Développement rural : Direction des Voies de Desserte Agricole : bilan positif mais…

Direction technique de l’administration du Développement Rural, la Direction des Voies de Desserte Agricole(DVDA) a présenté, hier lundi 10 février 2014 à son siège de Gombe, son bilan de l’année 2013. Face à une brochette des journalistes, les Ingénieurs Donatien Kasongo Ilunga et Adolphe Fika Ntumba se sont prêtés à cet exercice sur fond de satisfaction d’avoir répondu aux attentes de la population paysanne de la RDC, en réhabilitant et en entretenant 5065 km des pistes rurales à travers le pays, dont 700km  réparés et 4365km conservés. A les en croire, les travaux réalisés par la DVDA ont sans nul doute contribué à la fluidité des trafics entre les bassins de haute production agricole bien ciblés et les centres de consommation, l’évacuation aisée des produits agricoles étant un des éléments devant mener à la sécurité et à l’autosuffisance alimentaires.

En effet, ont-ils indiqué, à la fin de l’année 2013, le Bandundu s’est retrouvé avec 110km réhabilités et 510,7 km entretenus, tandis que le Bas-Congo a eu 40km réhabilités et 340 entretenus. L’Equateur a bénéficié d’une réhabilitation de 110km et d’un entretien de 399km, au moment où au Kasaï Occidental, la DVDA a réhabilité 40km et assuré l’entretien de 330km. Au Kasaï Oriental voisin, il y a 40 km de ses pistes rurales réhabilitées et 346 entretenues. 110km ont été réhabilités et 536 km entretenus au KATANGA, alors que la capitale Kinshasa a eu pour son compte 20  réparés et 295 km sauvegardés, le Maniema (40 et 343,62 km), le Nord-Kivu (40 et 475 km), la Province Orientale (110 et 459 km) et enfin le Sud-Kivu (40 et 320 km). «Tous ces chiffres correspondent aux prévisions de la DVDA pour 2013. Ce qui revient à dire que le taux d’exécution des travaux est de cent pour cent… », ont-ils souligné.

Travaux de construction, de réhabilitation et d’entretien nécessitant des moyens colossaux, la DVDA s’est appuyée sur deux bailleurs de fonds pour leur exécution : le Gouvernement pour le volet réhabilitation, tandis que la partie entretien est prise en charge par le FONER (Fonds National d’Entretien Routier).

Au cours de cette même année 2013, la DVDA a supervisé les travaux de désenclavement du pays grâce à l’appui des partenaires techniques et financiers de la RDC, notamment la CTB, la BM, le FIDA, la BAD, la FAO et autres. Pour ce cas précis,  le rôle des techniciens de la DVDA se limite à sanctionner positivement ou négativement les travaux qui ont répondu aux normes requises ou pas. Et ce, avant la réception définitive des ouvrages.

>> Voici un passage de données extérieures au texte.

/-- A group added to the accumulator (R52, R96, R530). -/
def faccGroup (half : Bool) (acc : FAcc) (ps : List Num) : FAcc :=
  match ps with
  | [] => acc
  | _ =>
    match acc with
    | none => some (rnd32 (groupSum half ps))
    | some a => some (rnd32 (Num.add a (groupSum half ps)))

/-- One fused term added to the accumulator (R53). -/
def faccTerm (acc : FAcc) (p : Num) : FAcc :=
  match acc with
  | none => some (rnd32 p)
  | some a => some (rnd32 (Num.add a p))

/-- The written value of an FP32 accumulator: +0 when it received no product (R530). -/
def faccVal (acc : FAcc) : Num := acc.getD (.fin false 0 0)

/-- A term added to an accumulator of b bits: it saturates and then keeps its value (R55). -/
def iaccAdd (b : Nat) (a : IAcc) (t : Int) : IAcc :=
  if a.sat then a
  else
    let v := a.v + t
    if (2 ^ (b - 1) - 1 : Int) < v then { v := 2 ^ (b - 1) - 1, sat := true }
    else if v < -(2 ^ (b - 1) : Int) then { v := -(2 ^ (b - 1)), sat := true }
    else { v := v, sat := false }

/-- Bits of an element in a packed run: w bits at bit offset off of the run that starts at byte a (R32). -/
def readBits (m : Memory) (a off w : Nat) : Nat :=
  leNat (m.readN (a + off / 8) (cdiv (off % 8 + w) 8)) / 2 ^ (off % 8) % 2 ^ w

/-- w bits written at bit offset off of the run at byte a; the other bits of the bytes keep their values. -/
def writeBits (m : Memory) (a off w v : Nat) : Memory :=
  let n := cdiv (off % 8 + w) 8
  let old := leNat (m.readN (a + off / 8) n)
  let lo := old % 2 ^ (off % 8)
  let hi := old / 2 ^ (off % 8 + w)
  Memory.writeN (a + off / 8) (leBytes n (lo + (v % 2 ^ w) * 2 ^ (off % 8) + hi * 2 ^ (off % 8 + w))) m

/-- Bits from a most-significant-first stream that starts at byte a (R38). -/
def readBitsMsb (m : Memory) (a off w : Nat) : Nat :=
  let n := cdiv (off % 8 + w) 8
  beNat (m.readN (a + off / 8) n) / 2 ^ (8 * n - off % 8 - w) % 2 ^ w

/-- Component c (0 to 23) of the CBFP block at byte a, in units of 2^−15 (R38, R39). -/
def cbfpComp (m : Memory) (a cbw c : Nat) : Int :=
  let w := cbwWidth cbw
  signed w (readBitsMsb m (a + 1) (c * w) w) * 2 ^ ((m.read a).toNat % 16)

/-- Complex sample j of a row that starts at byte a, CI16 or CBFP, in units of 2^−15 (R32, R38). -/
def readCplx (m : Memory) (fmt cbw a j : Nat) : Int × Int :=
  if fmt = 0xE then
    let b := a + j / 12 * cbfpBytes cbw
    (cbfpComp m b cbw (2 * (j % 12)), cbfpComp m b cbw (2 * (j % 12) + 1))
  else (signed 16 (readBits m (a + 4 * j) 0 16), signed 16 (readBits m (a + 4 * j + 2) 0 16))

/-- A component fits CBFP exponent e at width w (R40 step 1); a NaN takes no part, an infinity never fits. -/
def cbfpFits (w e : Nat) : Num → Bool
  | .nan => true
  | .inf _ => false
  | .fin s m x =>
    Num.le (.fin s m (x + 15)) (.fin false (2 ^ (w - 1) - 1) e) && Num.le (.fin true (2 ^ (w - 1)) e) (.fin s m (x + 15))

/-- The smallest exponent that fits every component, 15 when none does (R40). -/
def cbfpExp (w : Nat) (comps : List Num) : Nat :=
  ((List.range 16).find? (fun e => comps.all (cbfpFits w e))).getD 15

/-- One CBFP component as a mantissa (R40 steps 2, 3). -/
def cbfpMant (w e : Nat) (rnd : Rnd) (x : Num) : Nat × AFlags := encodeInt w (15 - (e : Int)) rnd x

/-- The bytes of a CBFP block of 24 components with their roundings (R38, R40), and its flags. -/
def cbfpBlock (cbw : Nat) (comps : List (Num × Rnd)) : List Byte × AFlags :=
  let w := cbwWidth cbw
  let e := cbfpExp w (comps.map (·.1))
  let ms := comps.map (fun c => cbfpMant w e c.2 c.1)
  let stream := ms.foldl (fun a m => a * 2 ^ w + m.1) 0
  (BitVec.ofNat 8 e :: beBytes (3 * w) stream, (ms.map (·.2)).foldl AFlags.or {})

/-- emax of the scaled element formats (R45). -/
def scaleEmax : Nat → Int
  | 0x4 => 8 | 0x5 => 15 | 0x6 => 4 | 0x7 => 2 | 0x8 => 2 | _ => 0

/-- The larger of two magnitudes, infinity largest; NaN is handled before. -/
def magMax (a b : Num) : Num :=
  match a, b with
  | .inf _, _ => .inf false
  | _, .inf _ => .inf false
  | .fin _ m e, .fin _ n f => if Num.lt (.fin false m e) (.fin false n f) then .fin false n f else .fin false m e
  | .fin _ m e, .nan => .fin false m e
  | .nan, y => y

/-- Largest finite magnitude of a scaled element format, for its sign (R34, R37). -/
def elemMax (fmt : Nat) (s : Bool) : Num :=
  match fpSpec fmt with
  | some f => (decodeFp f (maxFinBits f)).abs
  | none => .fin false (if s then 128 else 127) 0

/-- An element of a scaled block divided by the block's scale 2^k, saturation always on (R45): an infinity becomes the largest finite value of its sign. SAT_OUT marks a quotient beyond the largest finite value before it is rounded, as R45's example has it for 6.5 into E2M1, where R49 alone would compare the rounded one (DEDUCED, log entry 47). -/
def scaledElem (fmt : Nat) (k : Int) (x : Num × Rnd) : Nat × AFlags :=
  match x.1 with
  | .inf s =>
    let r := encodeReal fmt x.2 true (.fin s 1 1024)
    (r.1, { r.2 with infSeen := true })
  | .nan => (0, { nanSeen := true })
  | .fin s m e =>
    let r := encodeReal fmt x.2 true (.fin s m (e + k))
    (r.1, { r.2 with satOut := r.2.satOut || Num.lt (elemMax fmt s) (.fin false m (e + k)) })

/-- A scaled output block (R45): scale byte, element patterns, flags. The zero elements of an all-zero block and of a block with a NaN are written as pattern 0, whatever the sign of the value (DESIGN CHOICE, log entry 93: R45 says zero elements, and R35 speaks of conversions). -/
def scaledBlock (fmt : Nat) (xs : List (Num × Rnd)) : Nat × List Nat × AFlags :=
  if xs.any (·.1.isNan) then (0xFF, xs.map (fun _ => 0), { nanSeen := true })
  else
    match (xs.map (·.1)).foldl magMax (.fin false 0 0) with
    | .fin _ 0 _ => (0, xs.map (fun _ => 0), {})
    | amax =>
      -- an infinite amax clamps to 127 like any other exponent past it
      let se : Int := match amax with | .fin _ m e => max (-127) (min 127 (leadPos m e - scaleEmax fmt)) | _ => 127
      let ys := xs.map (scaledElem fmt ((if fmt = 0x9 then 6 else 0) - se))
      ((se + 127).toNat, ys.map (·.1), (ys.map (·.2)).foldl AFlags.or {})

end Sys2Proof.Machine
end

 Aubaine pour les paysans…

Pour mener à bon port ses activités sur le terrain, la DVDA a confié leur exécution aux différentes structures remplissant des conditions requises et utilisant la méthode de la haute intensité de la main-d’œuvre dite HIMO. Ce, suivant les mécanismes prévus par la loi sur les marchés publics. La main-d’œuvre est recrutée parmi les paysans habitant l’espace traversé par l’axe à réhabiliter ou à entretenir. Cela signifie que la DVDA contribue à l’allégement de la pauvreté des couches sociales défavorisées, précisent les ingénieurs.

            Pour garantir la durabilité des ouvrages réalisés, elle a assuré la formation des comités locaux d’entretien routier sur chaque axe où elle est intervenue. Il en est de même pour les axes travaillés par les partenaires.

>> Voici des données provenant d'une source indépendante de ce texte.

-- ==== Sys2Proof/Machine/TileMath.lean ====
section
/-! DEFINITION. What the array computes: cells, output blocks, checksum decisions, DFT passes, GATE, converting rows (R49, R52 to R57, R68 to R77, R78, R94 to R103, R111, R531). -/

namespace Sys2Proof.Machine

/-- A pattern with one bit flipped; a bit at or past the width flips nothing (R531). -/
def flipBit (width bit v : Nat) : Nat := if bit < width then v ^^^ 2 ^ bit else v

/-- A product of the real classes: the exact product, and the flags of what it produced (R44, R52, R56). -/
def realTerm (d : Mat) (st : Memory) (i j t : Nat) : Option (Num × AFlags) :=
  match termLoc d st i j t with
  | none => none
  | some (kd, la) =>
    let a := realElem st d.fa la d.scla (aScale d st i kd)
    let b := realElem st d.fb (bLoc d st j kd t) d.sclb (bScale d st j kd)
    let p := Num.mul a.1 b.1
    some (p, numFlags p)

/-- The integer term at (i, j): one component, or two of a complex product in units of 2^−30 (R55). -/
def intTerm (d : Mat) (st : Memory) (i j t : Nat) : Option (Int × Int) :=
  match termLoc d st i j t with
  | none => none
  | some (kd, la) =>
    let lb := bLoc d st j kd t
    if d.cls = .complex then
      let a := readCplx st d.fa d.cwa la.a la.j
      let b := readCplx st d.fb d.cwb lb.a lb.j
      some (a.1 * b.1 - a.2 * b.2, a.1 * b.2 + a.2 * b.1)
    else some (intElem st d.fa la * intElem st d.fb lb, 0)

/-! What is read (R56): an element counts as read when the array takes it in, whether or not it forms a product. -/

/-- Flags of a stored real element, before and after its scale. -/
def elemFlags (st : Memory) (fmt : Nat) (l : Loc) (scaled : Bool) (sc : Num) : AFlags :=
  let v := decodeReal fmt (readBits st l.a (l.j * fmtBits fmt) (fmtBits fmt))
  ((numFlags v.1).or (numFlags (realElem st fmt l scaled sc).1)).or { fmtErr := v.2 }

/-- Flags of A's elements of an output block: the rows that take part, the sub-blocks that take part, bubbles too, which the unpack stage reads as any other (R94; DEDUCED, log entry 94). -/
def aFlags (d : Mat) (st : Memory) (bm bn : Nat) : AFlags :=
  let rows := ((List.range (min 64 (d.m - 64 * bm))).map (64 * bm + ·)).filter (rowActive d st)
  let ts := List.range (if d.thin ≠ 0 && !d.thb then d.k / 2 else d.k)
  rows.foldl (fun fl i => ts.foldl (fun fl t =>
    let kd := if d.thin ≠ 0 && !d.thb then densePos d st ((gatherRow d st i).getD i) t else t
    if kd < d.k && subPresent d st bm bn (kd / 64) then
      match aLoc d st i kd t with
      | none => fl
      | some l => fl.or (elemFlags st d.fa l d.scla (aScale d st i kd))
    else fl) fl) {}

/-- Flags of B's elements of an output block: the columns that take part, at every K index of the sub-blocks that take part (R92). Those at an index that ZDROP removes count too: a result, flags included, is the same with and without ZDROP (R95, R112). -/
def bFlags (d0 : Mat) (st : Memory) (bm bn : Nat) : AFlags :=
  let d := { d0 with zdrop := false }
  let cols := ((List.range (min 64 (d.n - 64 * bn))).map (64 * bn + ·)).filter (colActive d st)
  let ts := (List.range (if d.thin ≠ 0 && d.thb then d.k / 2 else d.k)).filter (fun t =>
    (d.thin ≠ 0 && d.thb) || liveIndex d st bm bn t)
  cols.foldl (fun fl j => ts.foldl (fun fl t =>
    let kd := if d.thin ≠ 0 && d.thb then densePos d st j t else t
    if kd < d.k && liveIndex d st bm bn kd then
      fl.or (elemFlags st d.fb (bLoc d st j kd t) d.sclb (bScale d st j kd))
    else fl) fl) {}

/-- Flags that a block's reads of A and B set; the integer classes hold no NaN, infinity or reserved pattern. -/
def readFlags (d : Mat) (st : Memory) (bm bn : Nat) : AFlags :=
  if fpClass d.cls && !blockMasked d st bm bn then (aFlags d st bm bn).or (bFlags d st bm bn) else {}

/-! Data cells (R52 to R55, R530). -/

/-- C's element at (row, j). -/
def cElem (d : Mat) (st : Memory) (row j : Nat) : Num := (realElem st d.fc { a := d.cb + row * d.pc, j := j } false .nan).1

/-- β × C at (row, j), exact, with the flags of β, C and the product (R56, R530). -/
def betaC (d : Mat) (st : Memory) (row j : Nat) : Num × AFlags :=
  let c := cElem d st row j
  let p := Num.mul (ofFp32 d.beta) c
  (p, ((numFlags (ofFp32 d.beta)).or (numFlags c)).or (numFlags p))

/-- C placed in an integer accumulator (R530). -/
def intStart (d : Mat) (st : Memory) (i j : Nat) : Int × Int :=
  if d.beta0 then (0, 0)
  else
    let l : Loc := { a := d.cb + i * d.pc, j := j }
    match d.cls with
    | .complex => let c := readCplx st d.fc d.cwc l.a l.j; (c.1 * 2 ^ 15, c.2 * 2 ^ 15)
    | .q15 => (intElem st d.fc l * 2 ^ 15, 0)
    | _ => (intElem st d.fc l, 0)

            Cependant, un rendez-vous et non des moindres n’a pas eu lieu en 2013. Celui de l’entretien et du balisage des cours d’eau navigables de 3è et 4è catégories, qui devraient être prises en compte par  les mêmes bailleurs. Les actions annuelles se sont limitées à la remise en état des ponts de passage sur les cours d’eau reliant les pistes entretenues par la réparation des ponts  sous financement du FONER. Les animateurs de la DVDA ont déclaré espérer que le retard observé dans ce volet sera rattrapé et corrigé en 2014.